Langston Hughes, A Reminder to be True to Your Art

I had the privilege recently of helping celebrate the works of Langston Hughes at an annual National Poetry Month event organized by one of Santa Barbara’s exceptional poets and teachers, Sojourner Kincaid Rolle.

Rolle had asked me to talk about what lessons Hughes’ lifelong work might hold for writers. Two things struck me as I read through the literature on Hughes’ life and read his poems. One, Hughes believed fervently in being true to oneself as an artist and a writer. Secondly, he collaborated widely with many other artists – musicians, playwrights, essayists and nonfiction book writers.

Born in 1902, Hughes showed early promise as a poet. He was dubbed the poet laureate of his eighth-grade class, and his first collection of poetry was published when he was just 24. He also wrote short stories, novels, nonfiction books, plays, lyrics, children’s books, translations and essays, and ultimately became one of the most famous American writers of his time.

Hughes admonished poets and others repeatedly to be true to themselves and who they were, not only as artists but as people.

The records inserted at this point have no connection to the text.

-- ==== Sys2Proof/Machine/EngineEvents.lean ====
section
/-! DEFINITION. What the engines do by themselves: units (R307), completions (R214), follow-on commands (R186), weft births (R220), halo
strips (R219) and chains (R226). -/

namespace Sys2Proof.Machine

/-- The thread an operation acts for is on its shuttle, or suspended with its state still there, and not held off by
pre-emption (R187, R262). -/
def State.opRuns (s : State) (core tid : Nat) : Bool :=
  match s.thread? tid with
  | none => true
  | some t =>
    let k := s.core core
    t.kind != .full || (k.preempt.isNone && !t.leaving && (k.full == some tid || k.last == some tid))

/-- Units of an engine that are in flight on a core. -/
def State.unitsInFlight (s : State) (core e : Nat) : Nat :=
  (((s.core core).ops.filter (fun o => o.2.kind.engine == e)).map (fun o => o.2.inflight.length)).sum

/-- The engine may issue another unit of an operation (Table 12.1, R220). -/
def State.unitRoom (s : State) (core : Nat) (x : EngineOp) : Bool :=
  if x.kind = .weft then
    decide ((s.core core).returned.length + s.unitsInFlight core 2 < 16) && (freeSlot (s.core core)).isSome && s.opRuns core x.tid
  else decide (s.unitsInFlight core 0 < 32)

/-- A unit comes earlier in the order of issue (R307). -/
def EngUnit.before (u v : EngUnit) : Bool := decide (u.row < v.row) || (u.row == v.row && decide (u.off < v.off))

/-- Hold a unit that failed, in the order of issue (R307). -/
def holdUnit (u : EngUnit) : List EngUnit → List EngUnit
  | [] => [u]
  | v :: l => if u.before v then u :: v :: l else v :: holdUnit u l

/-- The unit an operation issues next: the first that is held, else the first not yet issued (R307). -/
def EngineOp.toIssue (x : EngineOp) (core : Nat) : Option EngUnit := x.held.head?.or (x.nextUnit core)

/-- A unit is issued with what its checks found: it is held no longer, or the operation steps past it. -/
def EngineOp.issueUnit (x : EngineOp) (u : EngUnit) (found : List UnitLeaf) : EngineOp :=
  let x := { x with inflight := x.inflight ++ [u], leaves := x.leaves ++ found }
  if x.held.isEmpty then x.passUnit u else { x with held := x.held.erase u }

/-- A unit fails its checks before it is issued: the operation holds it. -/
def EngineOp.holdBack (x : EngineOp) (u : EngUnit) : EngineOp :=
  if x.held.isEmpty then { x.passUnit u with held := [u] } else x

/-- `ENGINE_UNIT_ISSUE` (R307): the engine checks and issues its next unit, or stops at it and posts a fault message. -/
def execEngineUnitIssue (core op : Nat) (s : State) : Host.Outcome State Fault Refusal :=
  match s.op? core op with
  | none => .next s
  | some x =>
    match x.toIssue core with
    | none => .next s
    | some u =>
      if x.state ≠ .active ∨ !s.unitRoom core x then .next s
      else match s.checkUnit core x u with
        | (none, s) => .next (s.updOp core op (fun y => y.issueUnit u (s.unitLeaves core x u)))
        | (some (b, addr), s) =>
          let s := s.updOp core op (fun x => x.holdBack u)
          .next (s.faultOp core op x b addr)

/-- A halo strip has landed whole: no unit of its direction is still to come (R219). -/
def EngineOp.stripLanded (x : EngineOp) (dir : Nat) : Bool :=
  let inDir (r : Nat) : Bool := match stripOf x.halos r with
    | some (d, _, _) => d == dir
    | none => false
  !inDir x.row && (List.range x.row).any inDir && !x.inflight.any (fun u => inDir u.row) && !x.held.any (fun u => inDir u.row)

/-- A unit is in flight no longer. -/
def EngineOp.unflight (x : EngineOp) (u : EngUnit) : EngineOp :=
  { x with inflight := x.inflight.erase u, leaves := x.leaves.filter (fun l => !(l.row == u.row && l.off == u.off)) }

/-- Count the bytes that a copy has written (Table 8.1). -/
def EngineOp.countBytes (x : EngineOp) (n : Nat) : EngineOp :=
  if x.kind = .copy ∨ x.kind = .copyl then { x with count := x.count + n } else x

He was particularly critical of other African-American poets who aimed to, as he put it, “become like white poets.” In his most famous essay, “The Negro Artist and the Racial Mountain,” published in The Nation in 1926, Hughes wrote:

“One of the most promising of the young Negro poets said to me once, ‘I want to be a poet – not a Negro poet,’ meaning, I believe, ‘I want to write like a white poet’; meaning subconsciously, ‘I would like to be a white poet’; meaning behind that, ‘I would like to be white.’ And I was sorry the young man said that, for no great poet has ever been afraid of being himself.”

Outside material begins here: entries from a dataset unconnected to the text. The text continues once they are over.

-- ==== Sys2Proof/Machine/SchedEvents.lean ====
section
/-! DEFINITION. Gang release (R258), claims of bobbins (R254, R340), pending births (R413), migration arrivals (R268), pre-emption
(R262, R343, R378, R389), and wakes by time (R229, R257). -/

namespace Sys2Proof.Machine

/-- A core's gate admits a domain (R389). -/
def Gate.admits (g : Gate) (d : DomId) : Bool :=
  match g with
  | .open => true
  | .closed => false
  | .reserved r _ _ => r == d

/-- A gang's shuttles hold no full thread and are open (R258 step 2), and their die has seen what the launch released (R259). -/
def State.rectangleFree (s : State) (g : Gang) : Bool :=
  g.stamp.leBut (s.die g.die.toNat).vc [] && g.cores.all (fun c => (s.core c).vacant && (s.core c).gate == .open)

/-- `GANG_RELEASE` (R258, R259): the launch unit of the die releases the first waiting launch whose rectangle is free. -/
def execGangRelease (launch : Nat) (s : State) : Host.Outcome State Fault Refusal :=
  match alGet s.gangs launch with
  | none => .next s
  | some g =>
    if g.released ∨ g.single ∨ !s.rectangleFree g ∨ !s.firstInLine launch g then .next s
    else .next (s.releaseGang launch g)

/-- A free pick slot of a core takes picks of a domain: the full thread's own, a selvedge core's, or on an idle shuttle any that
the effective DIEMASK allows there (R254, R260, R340). -/
def State.slotTakes (s : State) (core : Nat) (d : DomId) : Bool :=
  let k := s.core core
  k.gate.admits d && (s.effDiemask d).getLsbD (coreDie core) &&
    (match k.full.bind s.thread? with
      | some t => t.dom == d
      | none => !isSelvedge core || k.selvedge == some d)

/-- A core takes a full-thread bobbin of a domain (R251, R254, R389), with what neighbours have sent it (R20). -/
def State.shuttleTakes (s : State) (core tid : Nat) (d : DomId) : Bool :=
  let k := s.core core
  let left : Bool := match s.thread? tid with
    | some t => t.core == core || (s.core t.core).last != some tid || !(s.core t.core).portsDue
    | none => true
  let free : Bool := (k.vacant && left) || (k.full.isNone && k.preempt.isNone && k.last == some tid)
  let gate : Bool := match k.gate with
    | .open => true
    | .closed => false
    | .reserved _ t _ => t == tid
  !isSelvedge core && free && gate && (s.effDiemask d).getLsbD (coreDie core)

/-- A runnable bobbin that a core's sequencers (slot 7) or pick slots may claim: it acquires what it has seen elsewhere (R256). -/
def State.claims (s : State) (core : Nat) (full : Bool) (tid : Nat) (t : Thread) : Bool :=
  decide (t.status = .runnable) && t.clock.leBut (s.die (coreDie core)).vc [] &&
    (if full then t.kind == .full && (s.effDiemask t.dom).getLsbD (coreDie core) &&
        (((s.core core).full == some tid && (s.core core).preempt.isNone) || s.shuttleTakes core tid t.dom)
     else t.isPick && s.slotTakes core t.dom)

/-- A run-queue entry's effective priority (R340). -/
def RunEntry.effective (e : RunEntry) (us age : Nat) : Nat := min 7 (e.prio + (us - e.since) / max age 1)

/-- The better of two heads: higher effective priority, then the earlier enqueue time (R340). -/
def betterHead (us age : Nat) (a : Option (Nat × RunEntry)) (b : Nat × RunEntry) : Option (Nat × RunEntry) :=
  match a with
  | none => some b
  | some x =>
    let p := x.2.effective us age
    let q := b.2.effective us age
    if p < q ∨ (p = q ∧ b.2.since < x.2.since) then some b else some x

/-- The head entry that a core claims of the lists of its die, with the domain whose run queue holds it (R340). -/
def State.bestEntry (s : State) (core : Nat) (full : Bool) : Option (Nat × RunEntry) :=
  let fits (e : RunEntry) : Bool := match s.thread? e.tid with
    | some t => t.heldTo.isNone && s.claims core full e.tid t
    | none => false
  let heads := s.doms.flatMap (fun d => (List.range 8).filterMap (fun p =>
    ((d.2.runq.find? (fun e => e.die.toNat == coreDie core && e.prio == p)).filter fits).map (fun e => (d.1, e))))
  heads.foldl (betterHead s.us s.mgmt.age.toNat) none

/-- A held bobbin that its core may claim (R254, R257). -/
def State.heldBobbin (s : State) (core : Nat) (full : Bool) : Option (Nat × Thread) :=
  s.threads.find? (fun x => x.2.heldTo == some core && s.claims core full x.1 x.2)

/-- A resumed thread takes the trap of an operation that was aborted while the thread was saved (R215, R308). -/
def State.resumeFault (s : State) (tid : Nat) : State :=
  match (s.thread? tid).bind (fun t => t.engFaults.find? EngineFault.onResume) with
  | none => s
  | some f => (s.metFault tid f).takeTrap { tid := tid, acc := false } f.trap

/-- The image of the kernel descriptor that a bobbin's word of its pool names, which a resumed bobbin runs (R413). What has no place in
memory stays as it was (log entry 25). -/
def State.recallImage (s : State) (die tid : Nat) (t : Thread) : Thread :=
  match s.bobbinIndex t.dom tid with
  | none => t
  | some n =>
    let img := (s.dom (s.poolDom t.dom)).bobimg
    match (if img = 0 then none else s.getWord die t.dom (img + BitVec.ofNat 56 (8 * n))) with
    | none => t
    | some a =>
      if a.extractLsb' 0 56 = t.image.kdesc then t
      else match s.readKdesc die t.dom a with
        | .ok k => { t with image := k.image }
        | .error _ => t

/-- What a claimed pick's bobbin holds in memory (R252), its address and `s8` to `s13`, with its image (R413). -/
def State.recallBobbin (s : State) (die tid : Nat) (t : Thread) : Thread :=
  if (s.bobbinIndex t.dom tid).isNone then t
  else
    let t := match s.getPiece die t.dom (BitVec.ofNat 56 (64 * tid)) 64 with
      | some bs => { t with exe := { t.exe.setRegs 8 ((List.range 6).map (fun i => w64At bs (16 + 8 * i))) with
                                       pc := (w64At bs 0).extractLsb' 0 56 &&& ~~~1#56 } }
      | none => t
    s.recallImage die tid t

/-- Start a claimed bobbin: a suspended full thread in place or from its save areas, a new one at its entry, a pick in a slot. The claim
binds the shuttle (R262). -/
def State.startBobbin (s : State) (core slot tid : Nat) : State :=
  let s := s.updCore core (fun k => { k with unbound := false })
  match s.thread? tid with
  | none => s
  | some t =>
    if t.kind ≠ .full then s.placePick tid core slot { s.recallBobbin (coreDie core) tid t with heldTo := none }
    else
      let t := s.recallImage (coreDie core) tid t
      let s := s.setThread tid t
      if (s.core core).full = some tid then
        (((s.setThread tid { t with status := .running, heldTo := none }).putBobbin tid).reopenEps core).resumeFault tid
      else match t.saved, t.gang.bind (alGet s.gangs) with
        | none, some g => s.startFull tid core g
        | _, _ => (s.placeFull tid core).resumeFault tid

/-- `BOBBIN_CLAIM` (R340, R254): an idle shuttle (slot 7 stands for its sequencers) or a free slot 0 to 6 claims a runnable bobbin:
one held to it, else the best head of its domain's lists. -/
def execBobbinClaim (core slot : Nat) (s : State) : Host.Outcome State Fault Refusal :=
  let k := s.core core
  let full := slot == 7
  if 7 < slot ∨ k.preempt.isSome ∨ (!full ∧ (vget k.slots slot none).isSome) then .next s
  else match s.heldBobbin core full with
    | some (tid, _) => .next (s.startBobbin core slot tid)
    | none => match s.bestEntry core full with
      | none => .next s
      | some (d, e) =>
        let s := (s.popRun (BitVec.ofNat 20 d) e).updDom (BitVec.ofNat 20 d) (fun r => { r with runq := r.runq.erase e })
        .next (s.startBobbin core slot e.tid)

/-- `RUN_QUEUE_RETRY` (R340): a bobbin whose list was full is tried again 1 µs later, and appended once there is room. -/
def execRunQueueRetry (tid : Nat) (s : State) : Host.Outcome State Fault Refusal :=
  match s.doms.findSome? (fun d => (d.2.unqueued.find? (fun e => e.tid == tid)).map (fun e => (d.1, e))) with
  | none => .next s
  | some (d, e) =>
    let id := BitVec.ofNat 20 d
    if s.tick < e.since + usCycles then .next s
    else if s.runqFull id e.die.toNat e.prio then
      .next (s.updDom id (fun r => { r with unqueued := r.unqueued.map (fun x => if x = e then { e with since := s.tick } else x) }))
    else
      let e' : RunEntry := { e with since := s.us }
      .next ((s.pushRun id e').updDom id (fun r => { r with unqueued := r.unqueued.erase e, runq := r.runq ++ [e'] }))

/-- `PENDING_BIRTH` (R413): a spawned pick that waited for a bobbin is born. -/
def execPendingBirth (birth : Nat) (s : State) : Host.Outcome State Fault Refusal :=
  match alGet s.births birth with
  | none => .next s
  | some p =>
    match s.bear p with
    | none => .next s
    | some s => .next { s with births := alErase s.births birth }

/-- A pick slot of a core is free for a migrating pick. -/
def State.slotFree (s : State) (core : Nat) (d : DomId) : Bool :=
  (freeSlot (s.core core)).isSome && s.slotTakes core d

/-- How far a shuttle stands from a memory heddle, in columns (R268; log entry 28). -/
def distance (heddle core : Nat) : Nat :=
  let a := Config.heddleColumn heddle
  (coreCol core - a) + (a - coreCol core)

/-- `MIGRATION_RECORD_START` (R268): a record of the home die's buffer starts in a free slot of the shuttle nearest the heddle that
serves its page, acquires what its old die had seen, and issues its access afresh. -/
def execMigrationRecordStart (core slot : Nat) (s : State) : Host.Outcome State Fault Refusal :=
  let k := s.core core
  let d := coreDie core
  if 6 < slot ∨ k.preempt.isSome ∨ (vget k.slots slot none).isSome then .next s
  else
    let fits (r : MigRec) : Bool := match s.thread? r.tid with
      | some t => s.slotTakes core t.dom && t.clock.leBut (s.die d).vc [] &&
          (List.range 1152).all (fun i =>
            let c := d * 1152 + i
            c == core || decide (distance r.heddle core ≤ distance r.heddle c) || !s.slotFree c t.dom)
      | none => false
    match (s.die d).migbuf.find? fits with
    | none => .next s
    | some r =>
      match s.thread? r.tid with
      | none => .next s
      | some t =>
        let s := s.updDie d (fun x => { x with migbuf := x.migbuf.erase r })
        .next (s.placePick r.tid core slot { t with exe := { t.exe with atTarget := true } })

/-- A stream as it is saved at a boundary: an instruction that only waits stays unissued, but for a counted arrival (R134, R262). -/
def Ctx.rerun (c : Ctx) : Ctx := if c.arrived then { c with word := [], ahead := [] } else { c.unissue with wait := .none, ahead := [] }

/-- A release(.dev) of both streams of a thread is complete (R256). -/
def State.writesDone (s : State) (tid : Nat) (t : Thread) : Bool := s.released tid t false 4 && s.released tid t true 4

/-- A follow-on command that is still to enter stays with its copy until the full thread runs again (R187). -/
def State.followStays (s : State) (core : Nat) (x : EngineOp) : Bool :=
  x.follow == .pending && x.kind != .mstream && x.landed core && !s.followRuns core x

/-- Pre-emption may save a full thread now: boundary, user mode, accesses performed, array work done, reserved entries filled (R262,
R187, R135, R378). A copy that landed before has its follow-on command entered first. -/
def State.canSave (s : State) (core tid : Nat) (t : Thread) : Bool :=
  let k := s.core core
  let reserved (l : List QEntry) : Bool := l.any (fun e => match e with
    | .reserved _ => true
    | _ => false)
  (t.mode != 1 || t.status == .stopped) && t.exe.atBoundary && t.acc.atBoundary && k.array.queue.isEmpty && k.array.drain.isEmpty &&
    !t.q.toList.any reserved && !k.portsDue && s.writesDone tid t &&
    !k.ops.any (fun o => o.2.follow == .pending && o.2.kind != .mstream && o.2.state == .active && o.2.landed core && s.followRuns core o.2)

/-- Save a full thread that pre-emption takes off its shuttle (R262 steps 2 and 4, R257, R372). -/
def State.preemptFull (s : State) (core tid : Nat) (t : Thread) : State :=
  let held := t.member || s.engineBusy tid
  let s := s.spillEps core
  let s := s.detach tid false
  let st : Status := if t.status = .running then .runnable else t.status
  let target (c : Ctx) : Ctx := { c.rerun with atTarget := true }
  let s := s.setThread tid { t with status := st, clock := (s.die (coreDie core)).vc, heldTo := if held ∨ t.heldTo.isSome then some core else none, leaving := true,
                                    exe := target t.exe, acc := target t.acc }
  let s := s.saveFull tid
  if t.status = .running ∧ !held then s.enqueue tid t.dom (coreDie core) else s

/-- The core has an entry of a thread that its die's full ring has not accepted (R378). -/
def State.entryHeld (s : State) (core : Nat) : Bool :=
  match (s.core core).last with
  | some tid => (s.die (coreDie core)).heldPosts.any (fun e => field e.rec2 32 0 == tid)
  | none => false

/-- The shuttle reports to the treadle pair (R262 step 6, R389 step 4). -/
def State.report (s : State) (core : Nat) : State :=
  let now := s.tick
  let s := s.updCore core (fun k => { k with preempt := none, gate := match k.gate with
    | .reserved d t _ => .reserved d t now
    | _ => .open })
  { s with slots := s.slots.map (fun x => { x with preempting := x.preempting.map (fun l => l.erase core) }) }

/-- Picks remain in a core's slots. -/
def Core.hasPicks (k : Core) : Bool := k.slots.toList.any Option.isSome

/-- Report once nothing holds it back, else wait for the full thread, the picks or the fault ring. -/
def State.reportIf (s : State) (core since : Nat) : State :=
  if (s.core core).full.isSome || (s.core core).hasPicks || s.entryHeld core then s.updCore core (fun k => { k with preempt := some since })
  else s.report core

/-- Save the full thread of a shuttle that pre-emption has stopped, once it can be saved (R262 steps 3 and 4). -/
def State.saveStopped (s : State) (core : Nat) : State :=
  match (s.core core).full with
  | none => s
  | some tid => match s.thread? tid with
    | none => s
    | some t => if s.canSave core tid t then s.preemptFull core tid t else s

/-- The full thread of a core. -/
def State.fullOn (s : State) (core : Nat) : Option Thread := (s.core core).full.bind s.thread?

Hughes is probably best appreciated for the way he illuminated the African-American experience in the first half of the 20th century. His poems celebrate the culture of ordinary black Americans through their language, their music – blues and jazz – and their shared experiences of discrimination and abuse at the hands of a dominant race. And he became widely recognized as a leader of the Harlem Renaissance of the 1920s.

Black intellectuals of the time, though, were harshly critical of his use of common African-American dialect and vernacular in his poetry. One of his assistants, novelist Lindsay Patterson, said, “Serious white critics ignored him, less serious ones compared his poetry to Cassius Clay doggerel, and most black critics only grudgingly admired him.”

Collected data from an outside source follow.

-- ==== Sys2Proof/Machine/CoherenceEvents.lean ====
section
/-! DEFINITION. Coherence messages reaching heddles and shuttles (R237, R361 to R366, R393 to R395): the protocol events. -/

namespace Sys2Proof.Machine

/-- Take a coherence message out of flight, once its die has seen what its sender's had, and in its turn on its bridge (R285, R286). -/
def State.takeMsg (s : State) (k : Nat) : Option (CohMsg × State) :=
  match alGet s.msgs k with
  | some m =>
    if s.msgReady k m then
      let u := if s.crosses m then s.takeFront (nodeDie m.src) (nodeDie m.dst) else s
      some (m, { u with msgs := alErase u.msgs k })
    else none
  | none => none

/-- A request of a core on another die that finds no line there is a miss of that die at the page's home (R354). -/
def State.countRequest (s : State) (m : CohMsg) : State :=
  match s.outs.find? (fun o => o.2.kind == .coherence && s.coreNode o.2.core == m.src && o.2.slot == m.slot.toNat) with
  | some (_, o) =>
    if nodeDie m.src = nodeDie m.dst ∨ (m.type.toNat ≠ tRdmiss ∧ m.type.toNat ≠ tWrmiss) then s
    else match s.checkGlobal o.core o.dom o.ea 1 false false with
      | (.ok (_, l), _) => if l.loc = 0 ∧ blockNo l.pa = blockNo m.pa then s.countMiss (nodeDie m.src) l else s
      | _ => s
  | none => s

/-- A memory heddle, and not a port heddle. -/
def isMemHeddle (h : Nat) : Bool := decide (h < 64)

/-- A request of a type reaches a heddle (R237, R394). -/
def requestAt (type : Nat) (k : Nat) (s : State) : State :=
  match s.takeMsg k with
  | none => s
  | some (m, s') =>
    match s.node m.dst with
    | some (.heddle h) => if m.type.toNat = type ∧ !m.reply ∧ isMemHeddle h then (s'.countRequest m).homeRequest h m else s
    | _ => s

/-- `RDMISS` (R237): a read miss reaches the home. -/
def execRdmiss (msg : Nat) (s : State) : Host.Outcome State Fault Refusal := .next (requestAt tRdmiss msg s)

/-- `WRMISS` (R237): a write miss reaches the home. -/
def execWrmiss (msg : Nat) (s : State) : Host.Outcome State Fault Refusal := .next (requestAt tWrmiss msg s)

/-- `UPGRADE` (R237): an upgrade reaches the home. -/
def execUpgrade (msg : Nat) (s : State) : Host.Outcome State Fault Refusal := .next (requestAt tUpgrade msg s)

/-- `WB` (R366, R394, R395): a write-back reaches the home. A write-once block's first write-back (Table 18.8 draft 4) marks it
written. -/
def execWb (msg : Nat) (s : State) : Host.Outcome State Fault Refusal :=
  match s.takeMsg msg with
  | none => .next s
  | some (m, s') =>
    if m.type.toNat = tWb ∧ !m.reply ∧ m.slot = 0 then .next (s'.updBlock (blockNo m.pa) (fun x => { x with written := true }))
    else .next (requestAt tWb msg s)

Still, he became the first black American to support himself as a writer and lecturer precisely because he was beloved by average black people, who bought his books en masse. The criticism pained him, but he “chose to identify with plain black people – not because it required less effort and sophistication, but precisely because he saw more truth and profound significance in doing so,” Hoyt W. Fuller once wrote.

Hughes explained it best in The Nation essay: “So I am ashamed for the black poet who says, ‘I want to be a poet, not a Negro poet,’ as though his own racial world were not as interesting as any other world. I am ashamed, too, for the colored artist who runs from the painting of Negro faces to the painting of sunsets after the manner of the academicians because he fears the strange un-whiteness of his own features. An artist must be free to choose what he does, certainly, but he must also never be afraid to do what he might choose.”

Finally, a word about collaboration. Writers tend to be solitary creatures. We hole up in our houses, in front of our computers or hunched over our notebooks, pouring out our souls in verse or prose. Hughes sought out other artists and brought new vibrancy to whatever artistic endeavor was under way. He wrote plays with novelist and playwright Zora Neale Hurston. He collaborated on collections of poetry set to music with musicians like Charlie Mingus. He wrote about jazz with British journalist Leonard Feather. He wrote nonfiction books with Roy De Carava and Milton Meltzer, and penned children’s books with Arna Bontemps. He collaborated on essays and songs, plays and translations.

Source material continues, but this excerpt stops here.